The FDA also approved Firazyr for self administration by patients without taking any assistance from doctors, based on the FDA advisory panel's recommendation.
"Firazyr provides a new option to treat acute attacks of HAE and because it can be self-administered through an injection in the abdominal area, patients can treat themselves upon recognition of an HAE attack," said Curtis Rosebraugh, director of the Office of Drug Evaluation II in the FDA.
The FDA approval of Firazyr was based on three controlled clinical trials in which 225 patients received 1,076 doses of 30 mg of the drug. The median time for patients treated with Firazyr to report onset of symptom relief was two hours, as compared to almost 20 hours with placebo.

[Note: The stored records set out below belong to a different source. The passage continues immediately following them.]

/-- ML_SHIFT_DONE (R373). -/
def execMlShiftDone (s : State) : Host.Outcome State Fault Refusal :=
  .next (if s.mlState = 7 then ((s.setBit .ML_MAP 0 15 false).setBit .ML_MAP 1 15 false).setFld .ML_STAT 0 15 12 6 else s)

/-- ML_RETRAIN_DONE (R373). -/
def execMlRetrainDone (s : State) : Host.Outcome State Fault Refusal :=
  .next (if s.mlState ≠ 8 then s else if s.lanesGone then s.linkDown else s.setFld .ML_STAT 0 15 12 6)

/-- ML_NO_FLIT_TIMEOUT (R373). -/
def execMlNoFlitTimeout (s : State) : Host.Outcome State Fault Refusal :=
  .next (if s.mlState = 6 then s.linkDown else s)

/-- ML_LANE_ERROR_WINDOW (R373, R374): the 1 ms window ends. -/
def execMlLaneErrorWindow (s : State) : Host.Outcome State Fault Refusal :=
  let th := s.fld .ML_THR 0 15 8
  let dirs := [Dir.fc, Dir.cf]
  let lanes : List LaneRef := dirs.flatMap fun d => (List.finRange 18).map fun k => ⟨d, k⟩
  let bad := lanes.filter fun l => th < Tab.get 0 s.ml.laneErr (laneIndex l) ∧ ¬ s.ml.failed.contains l
  let crc := s.ml.crcWindow
  let s1 := { s with ml := { s.ml with laneErr := [], crcWindow := 0 } }
  .next (if ¬ s.linkUp then s1
    else if ¬ bad.isEmpty then bad.foldl (fun s l => s.laneFault l) s1
    else if th < crc then s1.retrain
    else s1)

/-- LOSS_WAIT_EXPIRY (R375): the C-die is powered again unless LOSS_MAX has locked it out. -/
def execLossWaitExpiry (s : State) : Host.Outcome State Fault Refusal :=
  .next (if s.pw.lossWait then { s with pw := { s.pw with lossWait := false } }.tryRaise else s)

/-! ### Wear and fault detection (R376, R377) -/

/-- Source 9 on the core of SPR_CTRL, where bit b is enabled. -/
def State.sprInt (s : State) (b : Nat) : State := s.raiseStat .SPR_INT_STAT .SPR_INT_EN b (s.fld .SPR_CTRL 0 3 0) 9

/-- The wear offset, one value for the C-die zones. -/
def State.wearOffset (s : State) : Nat := s.fld .WEAR_ZSTAT 0 14 11

/-- Set it. -/
def State.setWear (s : State) (n : Nat) : State := (upto 5).foldl (fun s z => s.setFld .WEAR_ZSTAT z 14 11 n) s

/-- ALARM of a zone (R376). -/
def State.wearAlarm (s : State) (z : Nat) : State :=
  if s.bit .WEAR_ZSTAT z 15 then s else (s.setBit .WEAR_ZSTAT z 15 true).sprInt 0

/-- WEAR_MEASUREMENT (R376): slack and ring-oscillator counts; a C-die zone below its minimum raises the offset by a step,
or at 50 mV sets ALARM. A C-die zone is measured only while its rails are up. -/
def execWearMeasurement (slacks : List Nat) (rosc : List Word) (s : State) : Host.Outcome State Fault Refusal :=
  let zs := (upto 6).filter fun z => z = 5 || s.bit .SYS_RAIL 0 14
  let s1 := zs.foldl (fun s z => (s.setFld .WEAR_ZSTAT z 9 0 (min 1023 (slacks.getD z 0))).setReg .WEAR_ROSC z (rosc.getD z 0)) s
  let low := zs.filter fun z => slacks.getD z 0 < Config.slackMin z
  let off := s.wearOffset
  let s2 := if (low.any fun z => z < 5) ∧ off < 10 then s1.setWear (off + 1) else s1
  let s3 := low.foldl (fun s z => if z = 5 ∨ off = 10 then s.wearAlarm z else s) s2
  .next s3

/-- CE_WINDOW_EXPIRY (R377): every tile's count restarts. -/
def execCeWindowExpiry (s : State) : Host.Outcome State Fault Refusal :=
  .next ((s.tiles.map Prod.fst).foldl (fun s k =>
    { s with tiles := Tab.upd {} k (fun t => { t with ceWindow := 0 }) s.tiles }) s)

/-! ### Binding and migration (R379 to R381) -/

/-- The lowest-numbered spare C tile that is neither failed nor bound (R379). -/
def State.freeSpare (s : State) : Option Nat :=
  ((upto 16).map (256 + ·)).find? fun p => ¬ s.spr.failed.contains ⟨1, BitVec.ofNat 9 p⟩ && s.spr.bindC.all fun e => e.2 ≠ some p

/-- A write of MIG_CMD (R380). -/
def State.writeMigCmd (s : State) (v : Word) : State := if wbit v 15 then s.queueTile (wfld v 7 0) 5 else s

/-- MIGRATION_QUEUE (R380). -/
def execMigrationQueue (v : Word) (s : State) : Host.Outcome State Fault Refusal := .next (s.writeMigCmd v)

/-- The switch (R380): w is bound to the spare, f is failed and recorded with a LIVE entry, TILE_ECC[w] is cleared. A tile that
MIG_CMD queued was requested by software: SW (R382; log entry 96). -/
def State.bindTile (s : State) (w f sp : Nat) (src : Byte) : State :=
  let s1 := { s with
    mem := { s.mem with ctile := s.mem.ctile.filter (fun e => e.1 / 262144 ≠ f), eccC := s.mem.eccC.filter (fun e => e.1 / 32768 ≠ f) }
    spr := { s.spr with bindC := Tab.set (some w) w (some sp) s.spr.bindC, failed := ⟨1, BitVec.ofNat 9 f⟩ :: s.spr.failed } }
  (s1.setReg .TILE_ECC w 0).addEvent 1 f true (src = 5) src.toNat

/-- MIGRATION_START (R380, R381): the first queued tile whose REQ is not RET. -/
def execMigrationStart (s : State) : Host.Outcome State Fault Refusal :=
  .next (if ¬ s.computeReady ∨ s.spr.mig.isSome then s
    else match s.spr.queue.find? fun e => s.fld .TILE_PWR e.1 1 0 ≠ 1 with
      | none => s
      | some (w, src) =>
        let s1 := { s with spr := { s.spr with queue := s.spr.queue.erase (w, src) } }
        let f := (s.physTile .c w).getD w
        match s.freeSpare with
        | none => (s1.setBit .MIG_STAT 0 12 true).sprInt 2
        | some sp =>
          let s2 := s1.setFld .MIG_STAT 0 7 0 w
          if s.fld .TILE_PWR w 1 0 = 2 then s2.bindTile w f sp src
          else
            let s3 := ((s2.setBit .MIG_STAT 0 15 true).setFld .MIG_STAT 0 14 13 1).setReg .MIG_PROG 0 0
            { s3.zeroFill .c sp with spr := { s3.spr with mig := some { w, f, sp, line := 0, written := [], copying := false, source := src } } })

/-- Word i of the line being copied: a flagged word is dropped; one that reads as uncorrectable is written so again. -/
def State.copyWord (s : State) (g : Migration) (i : Nat) : State :=
  let w := g.line * 8 + i
  if g.written.contains w then s
  else
    let e := Tab.get .clean s.mem.eccC (g.f * 32768 + w)
    let bs := readBytes 0 s.mem.ctile (g.f * 262144 + 8 * w) 8
    let s1 := if e = .single then s.count .TILE_ECC g.w else s
    { s1 with mem := { s1.mem with
        ctile := writeBytes 0 s1.mem.ctile (g.sp * 262144 + 8 * w) bs
        eccC := Tab.set .clean (g.sp * 32768 + w) (if e = .double then .double else .clean) s1.mem.eccC } }

/-- MIGRATION_COPY_LINE (R380). -/
def execMigrationCopyLine (s : State) : Host.Outcome State Fault Refusal :=
  .next (match s.spr.mig with
    | none => s
    | some g =>
      if 4096 ≤ g.line then s
      else
        let s1 := (upto 8).foldl (fun s i => s.copyWord g i) s
        let s2 := { s1 with spr := { s1.spr with mig := some { g with line := g.line + 1, copying := true } } }
        (s2.setReg .MIG_PROG 0 (BitVec.ofNat 16 (g.line + 1))).setFld .MIG_STAT 0 14 13 2)

/-- MIGRATION_SWITCH (R380, R381): then the recorded power request is carried out on the spare. -/
def execMigrationSwitch (s : State) : Host.Outcome State Fault Refusal :=
  .next (match s.spr.mig with
    | none => s
    | some g =>
      if g.line < 4096 then s
      else
        let s1 := { s with spr := { s.spr with mig := none } }.bindTile g.w g.f g.sp g.source
        ((s1.setBit .MIG_STAT 0 15 false).setFld .MIG_STAT 0 14 13 0).startTile .c g.w)

/-! ### The repair record (R382) -/

/-- The unit that an entry names. -/
def recUnit (w : W64) : UnitRef := { kind := w.setWidth 8, unit := (w >>> 8).setWidth 9 }

/-- An entry of the record. -/
def recEntry (e : RecEvent) (keyon : Nat) : W64 :=
  BitVec.ofNat 64 (e.unit.kind.toNat + e.unit.unit.toNat * 2 ^ 8 + (b2n e.live + 2 * b2n e.sw) * 2 ^ 24 + keyon * 2 ^ 32 + e.source.toNat * 2 ^ 48)

/-- Add an event to the record, unless its unit is recorded already or the record is full; an added entry makes the repair
mirror due (R39), and the last one that fits makes the record full. -/
def State.record (s : State) (e : RecEvent) : State :=
  if (s.spr.record.any fun w => recUnit w = e.unit) ∨ 256 ≤ s.spr.record.length then s
  else
    let s1 := { s with
      spr := { s.spr with record := s.spr.record ++ [recEntry e (s.reg .SYS_KEYON 0).toNat] }
      lay := { s.lay with mirrorDue := true } }.sprInt 3
    if s1.spr.record.length = 256 then s1.sprInt 1 else s1

/-- A write of SPR_REQ_CMD (R382). -/
def State.writeSprReq (s : State) (v : Word) : State :=
  let k := wfld v 3 0
  if wbit v 15 ∧ 1 ≤ k ∧ k ≤ 7 then s.addEvent k (s.fld .SPR_REQ_UNIT 0 8 0) false true 5 else s

/-- REPAIR_REQUEST (R382). -/
def execRepairRequest (v : Word) (s : State) : Host.Outcome State Fault Refusal := .next (s.writeSprReq v)

/-- REPAIR_RECORD_ADD (R382): the oldest event is added. -/
def execRepairRecordAdd (s : State) : Host.Outcome State Fault Refusal :=
  .next (match s.spr.toAdd with
    | [] => s
    | e :: rest => { s with spr := { s.spr with toAdd := rest } }.record e)

/-- Failures found by key-on BIST enter the record at once (R378). -/
def State.recordBist (s : State) (fails : List UnitRef) : State :=
  fails.foldl (fun s u => s.record { unit := u, live := false, sw := false, source := 0 }) s

end Sys2Proof.Machine
end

Icatibant has an orphan drug status in the U.S. for treatment of hereditary angioedema. Firazyr is marketed by Shire's Cambridge, Massachusetts-based unit Human Genetic Therapies Inc.
SHPGY is currently trading on the Nasdaq at $94.85, down $1.82 or 1.88%, on a volume of 1.0 million shares, above the three-month average of 0.5 million.
On the London stock exchange, Shire closed at 1,955.00 pence, down 57.00 pence or 2.83%, on a volume of 2.9 million.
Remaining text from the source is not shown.